NVIDIA Platform Application Management Cluster

Instructions on enabling the NVIDIA platform application on a Management cluster

Enable NVIDIA Platform Application on Kommander for Management Cluster

If you intend to run applications that make use of GPU’s on your cluster, you should install the NVIDIA GPU operator. To enable NVIDIA GPU support when installing Kommander on a management cluster, perform the following steps:

Create an installation configuration file:
CODE
```
dkp install kommander --init > install.yaml
```
Append the following to the apps section in the install.yaml file to enable Nvidia platform services.
CODE
```
apps:
  nvidia-gpu-operator:
   enabled: true
```
Install Kommander using the configuration file you created:
CODE
```
dkp install kommander --installer-config ./install.yaml --kubeconfig=${CLUSTER_NAME}.conf
```
In the previous command, the --kubeconfig=${CLUSTER_NAME}.conf flag ensures that you set the context to install Kommander on the right cluster. For alternatives and recommendations around setting your context, refer to Provide Context for Commands with a kubeconfig File.
Proceed to the Select the correct Toolkit version for your NVIDIA GPU Operator section.

TIP: Sometimes, applications require a longer period of time to deploy, which causes the installation to time out.

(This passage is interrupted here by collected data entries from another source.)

theorem keepAliveExpires_keeps (p : Nat) (d : Device) (h : Keeps A L d) :
    Keeps A L (keepAliveExpires p d) := by
  unfold keepAliveExpires
  repeat' (first | with_reducible assumption | with_reducible apply dropCommands_keeps | with_reducible apply incObj_keeps | with_reducible apply logRec_keeps | with_reducible apply updPort_keeps | (with_reducible intro) | split | dsimp only | dsimp only [Keeps])

theorem keepAliveBody_keeps (c : HostCmd) (d : Device) (h : Keeps A L d) :
    Keeps A L (keepAliveBody c d) := by
  unfold keepAliveBody
  repeat' (first | with_reducible assumption | with_reducible apply invalidField_keeps | with_reducible apply succeed_keeps | (with_reducible intro) | split | dsimp only | dsimp only [Keeps])

theorem queueChecks_keeps (c : HostCmd) (qid size : Nat) (taken contiguous : Bool) (ok : Device → Device) (d : Device) (hk : ∀ e, Keeps A L e → Keeps A L (ok e)) (h : Keeps A L d) :
    Keeps A L (queueChecks c qid size taken contiguous ok d) := by
  unfold queueChecks
  repeat' (first | with_reducible assumption | with_reducible apply failField_keeps | with_reducible apply invalidField_keeps | with_reducible apply hk | (with_reducible intro) | split | dsimp only | dsimp only [Keeps])

theorem createSq_keeps (c : HostCmd) (qid size cqid : Nat) (contiguous : Bool) (d : Device) (h : Keeps A L d) :
    Keeps A L (createSq c qid size cqid contiguous d) := by
  unfold createSq
  repeat' (first | with_reducible assumption | with_reducible apply failField_keeps | with_reducible apply queueChecks_keeps | with_reducible apply succeed_keeps | with_reducible apply updPort_keeps | (with_reducible intro) | split | dsimp only | dsimp only [Keeps])

theorem createCq_keeps (c : HostCmd) (qid size vector : Nat) (contiguous interrupts : Bool) (d : Device) (h : Keeps A L d) :
    Keeps A L (createCq c qid size vector contiguous interrupts d) := by
  unfold createCq
  repeat' (first | with_reducible assumption | with_reducible apply failField_keeps | with_reducible apply queueChecks_keeps | with_reducible apply succeed_keeps | with_reducible apply updPort_keeps | (with_reducible intro) | split | dsimp only | dsimp only [Keeps])

theorem deleteSq_keeps (c : HostCmd) (qid : Nat) (d : Device) (h : Keeps A L d) :
    Keeps A L (deleteSq c qid d) := by
  unfold deleteSq
  repeat' (first | with_reducible assumption | with_reducible apply failField_keeps | with_reducible apply invalidField_keeps | with_reducible apply succeed_keeps | with_reducible apply updPort_keeps | (with_reducible intro) | split | dsimp only | dsimp only [Keeps])

theorem deleteCq_keeps (c : HostCmd) (qid : Nat) (d : Device) (h : Keeps A L d) :
    Keeps A L (deleteCq c qid d) := by
  unfold deleteCq
  repeat' (first | with_reducible assumption | with_reducible apply failField_keeps | with_reducible apply invalidField_keeps | with_reducible apply succeed_keeps | with_reducible apply updPort_keeps | (with_reducible intro) | split | dsimp only | dsimp only [Keeps])
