/-- The footer of block `b` (Table 4.9), of a block closed with one (R129, R133), with the grains stored in it, in ascending start frame. -/
def footerBytes (b : Nat) (d : Device) : List Byte :=
  let e := block b d
  let gs := d.media.stored.filter fun x => x.1 / 16384 == b
  let f := footerFrames gs.length
  let last := gs.foldl (fun m x => max m (x.1 % 16384 + x.2.frames)) 1
  let bitmap := (List.range 64).map fun k =>
    BitVec.ofNat 8 (((List.range 8).map fun i => if e.header.padding.contains (8 * k + i) then 2 ^ i else 0).sum)
  sealed (4096 * f) [(0, ascii "TZBF"), (4, leBytes 2 1), (6, leBytes 2 f), (8, leBytes 8 e.header.openSeq), (16, leBytes 4 b),
    (20, leBytes 2 last), (24, leBytes 4 gs.length), (28, leBytes 4 e.closeHours), (32, leBytes 3 e.header.closeCycle), (36, bitmap),
    (128, (gs.map fun x => leBytes 8 (reverseEntry (x.1 % 16384) x.2.slot x.2.grain)).flatten), (4096 * f - 8, leBytes 2 f)]

/-- The six words of a block table entry (Table 9.1). -/
def tableWords (b : Nat) (d : Device) : List Nat :=
  let e := block b d
  [e.state * 2 ^ 36 + e.cls * 2 ^ 32 + e.step * 2 ^ 29 + b2n e.noFooter * 2 ^ 28 + e.lastFine * 2 ^ 19 + eraseCount b e d,
   e.valid * 2 ^ 26 + e.freshC * 2 ^ 13 + e.freshLag * 2 ^ 5 + b2n e.refreshQ * 16 + b2n e.readQ * 8 + b2n e.rateQ * 4 + b2n e.wearQ * 2
     + b2n e.pinned,
   e.closeHours * 256 + e.shortRows, e.closeAge * 256 + e.padRows, e.stripe % 2 ^ 40,
   e.contRow * 2 ^ 31 + b2n e.cont * 2 ^ 30 + e.role * 2 ^ 28 + e.retireCause * 2 ^ 24]

/-- A block table entry: six complement-protected words and four reserved bytes (R255). -/
def tableBytes (b : Nat) (d : Device) : List Byte := ((tableWords b d).map pairBytes).flatten ++ zeroBytes 4

/-- The row of a die in the gauge table (R97). -/
def gaugeRow (n : Nat) (d : Device) : List Byte :=
  ((List.range 4).map fun p =>
    match (goodGauge n d).find? fun b => planeOfBlock b == p with | some b => leBytes 2 (b % 16384) | none => leBytes 2 0xFFFF).flatten

/-- A signed byte. -/
def signedByte (x : Int) : Byte := BitVec.ofInt 8 x

/-- A calendar die record (R280, Table 9.4). -/
def calendarDie (n : Nat) (d : Device) : List Byte :=
  let x := die n d
  sealed 64 [(0, leBytes 4 x.ageBase), (4, leBytes 4 x.gaugeAge), (8, leBytes 4 x.darkAge), (12, leBytes 4 x.scanHours),
    (16, leBytes 3 x.scanCycle), (19, leBytes 1 x.gaugeState), (20, (x.refOffsets.take 31).map signedByte), (52, leBytes 8 x.scanWallMs)]

/-- A calendar block entry (Table 9.5). -/
def calendarBlock (b : Nat) (d : Device) : List Byte :=
  let e := block b d
  leBytes 4 e.scrubDue ++ leBytes 2 e.scrubInterval ++ leBytes 1 e.lastRatio
    ++ leBytes 1 (e.sample * 64 + b2n e.refreshDue * 32 + b2n e.overdue * 16)

/-- A group-log record (R257). -/
def groupRecordBytes (r : PlaneRecord) : List Byte :=
  layout 48 [(0, leBytes 8 r.openSeq), (8, leBytes 8 (r.stripe.getD (2 ^ 64 - 1))), (16, (r.blocks.map (leBytes 4)).flatten), (32, leBytes 2 r.die),
    (34, leBytes 1 r.kind), (36, leBytes 2 ((r.steps.zip [1, 8, 64, 512]).map fun x => x.1 * x.2).sum), (38, leBytes 2 (r.row.getD 0xFFFF))]

/-- A copy of a group-log frame (R257). -/
def groupFrameBytes (f : PlaneFrame) (second : Bool) : List Byte :=
  sealed 4096 [(0, ascii "TZGL"), (4, leBytes 2 1), (6, leBytes 2 f.records.length), (8, leBytes 8 (f.records.head?.getD {}).openSeq),
    (16, pairBytes f.next1), (26, pairBytes f.next2), (36, leBytes 1 (b2n second)), (48, (f.records.map groupRecordBytes).flatten)]

/-- A table index frame, of the block table or the calendar, with its extents of block, first frame and count (R256, Table 5.12). -/
def tableIndexFrame (calendar : Bool) (t : TableIndex) (hours cycle : Nat) (extents : List (Nat × Nat × Nat)) : List Byte :=
  sealed 4096 [(0, ascii "TZTX"), (4, leBytes 2 1), (6, leBytes 1 (if calendar then 0x11 else 0x10)), (8, leBytes 8 t.mark),
    (16, if calendar then zeroBytes 10 else pairBytes t.next1), (26, if calendar then zeroBytes 10 else pairBytes t.next2),
    (36, leBytes 4 hours), (40, leBytes 3 cycle), (44, leBytes 2 extents.length),
    (48, (extents.map fun x => leBytes 8 (x.1 * 2 ^ 28 + x.2.1 * 2 ^ 14 + x.2.2)).flatten)]

/-! ### The map (spec/05) -/

/-- A map entry's five bytes (Table 5.3). -/
def entryFive (v : Nat) : List Byte := leBytes 5 v

/-- The seed of a line's CRC (R141). -/
def lineSeed (slot line : Nat) : Nat := slot * 2 ^ 40 + line

/-- A map line: its twelve entries and their CRC under its seed (Table 5.5). -/
def lineBytes (slot line : Nat) (d : Device) : List Byte :=
  let es := ((List.range 12).map fun i => entryFive (mapEntry slot (12 * line + i) d)).flatten
  es ++ leBytes 4 (crc32c (leBytes 8 (lineSeed slot line) ++ es))

/-- A map page: 64 consecutive lines (R142). -/
def mapPageBytes (slot page : Nat) (d : Device) : List Byte :=
  ((List.range 64).map fun i => lineBytes slot (64 * page + i) d).flatten

/-- A journal record (Table 5.9); `image` is the frame of a page's new image. -/
def journalBytes (image : Nat) : JRecord → List Byte
  | .entrySet slot grain value => layout 16 [(0, leBytes 2 (0x1000 + slot)), (2, leBytes 5 grain), (7, leBytes 5 value)]
  | .rangeSet slot first count value =>
    layout 16 [(0, leBytes 2 (0x2000 + slot)), (2, leBytes 5 first), (7, leBytes 5 count), (12, leBytes 1 (if value = 0 then 0 else 1))]
  | .pageWritten slot page => layout 16 [(0, leBytes 2 (0x3000 + slot)), (2, leBytes 4 page), (6, pairBytes image)]
  | .regionReset slot pages => layout 16 [(0, leBytes 2 (0x4000 + slot)), (2, leBytes 4 pages)]

/-- A copy of a journal frame: its records, with the reserved locations of the next frame's two copies (Table 5.10). -/
def journalFrame (f : JFrame) (second : Bool) (d : Device) : List Byte :=
  let records := (sequenced [f]).map fun x => journalBytes (smGet {} d.media.map.images (x.1 + 1)).place x.2
  sealed 4096 [(0, ascii "TZMJ"), (4, leBytes 2 1), (6, leBytes 2 records.length), (8, leBytes 8 f.first), (16, pairBytes f.next1),
    (26, pairBytes f.next2), (36, leBytes 1 (b2n second)), (40, leBytes 8 f.checkpoint), (60, records.flatten)]

/-- A directory snapshot frame: the image frames of consecutive pages of a slot, 0 for a page without one (R165, Table 5.11). -/
def snapshotFrame (copyB : Bool) (slot firstPage count : Nat) (d : Device) : List Byte :=
  let m := d.media.map
  let images := (List.range count).map fun i => (smGet {} m.images (smGet 0 m.snapshot (pageKey slot (firstPage + i)))).place
  sealed 4096 [(0, ascii "TZMD"), (4, leBytes 2 (b2n copyB * 2 ^ 15 + slot)), (6, leBytes 2 images.length), (8, leBytes 4 firstPage),
    (12, (images.map pairBytes).flatten)]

Add the --wait-timeout <time to wait> flag and specify a period of time (for example, 1h) to allocate more time to the deployment of applications.

Select the Correct Toolkit Version for your NVIDIA GPU Operator

The NVIDIA Container Toolkit allows users to run GPU accelerated containers. The toolkit includes a container runtime library and utilities to automatically configure containers to leverage NVIDIA GPU and must be configured correctly according to your base operating system.

Kommander (Management Cluster) Customization

Select the correct Toolkit version based on your OS:
The NVIDIA Container Toolkit allows users to run GPU accelerated containers. The toolkit includes a container runtime library and utilities to automatically configure containers to leverage NVIDIA GPU and must be configured correctly according to your base operating system.
Centos 7.9/RHEL 7.9:
If you’re using Centos 7.9 or RHEL 7.9 as the base operating system for your GPU enabled nodes, set the toolkit.version parameter in your Kommander Installer Configuration file or <kommander.yaml> to the following:
CODE
```
kind: Installation
apps:
  nvidia-gpu-operator:
   enabled: true
   values: |
     toolkit:
       version: v1.10.0-centos7
```
RHEL 8.4/8.6 and SLES 15 SP3
If you’re using RHEL 8.4/8.6 or SLES 15 SP3 as the base operating system for your GPU enabled nodes, set the toolkit.version parameter in your Kommander Installer Configuration file or <kommander.yaml> to the following:
CODE
```
kind: Installation
apps:
  nvidia-gpu-operator:
   enabled: true
   values: |
     toolkit:
       version: v1.10.0-ubi8
```
Ubuntu 18.04 and 20.04
If you’re using Ubuntu 18.04 or 20.04 as the base operating system for your GPU enabled nodes, set the toolkit.version parameter in your Kommander Installer Configuration file or <kommander.yaml> to the following:
CODE
```
kind: Installation
apps:
  nvidia-gpu-operator:
   enabled: true
   values: |
     toolkit:
       version: v1.11.0-ubuntu20.04
```
Install Kommander, using the configuration file you created:
CODE
```
dkp install kommander --installer-config ./install.yaml
```
In the previous command, the --kubeconfig=${CLUSTER_NAME}.conf flag ensures that you set the context to install Kommander on the right cluster. For alternatives and recommendations around setting your context, refer to Provide Context for Commands with a kubeconfig File.

TIP: Sometimes, applications require a longer period of time to deploy, which causes the installation to time out. Add the --wait-timeout <time to wait> flag and specify a period of time (for example, 1h) to allocate more time to the deployment of applications.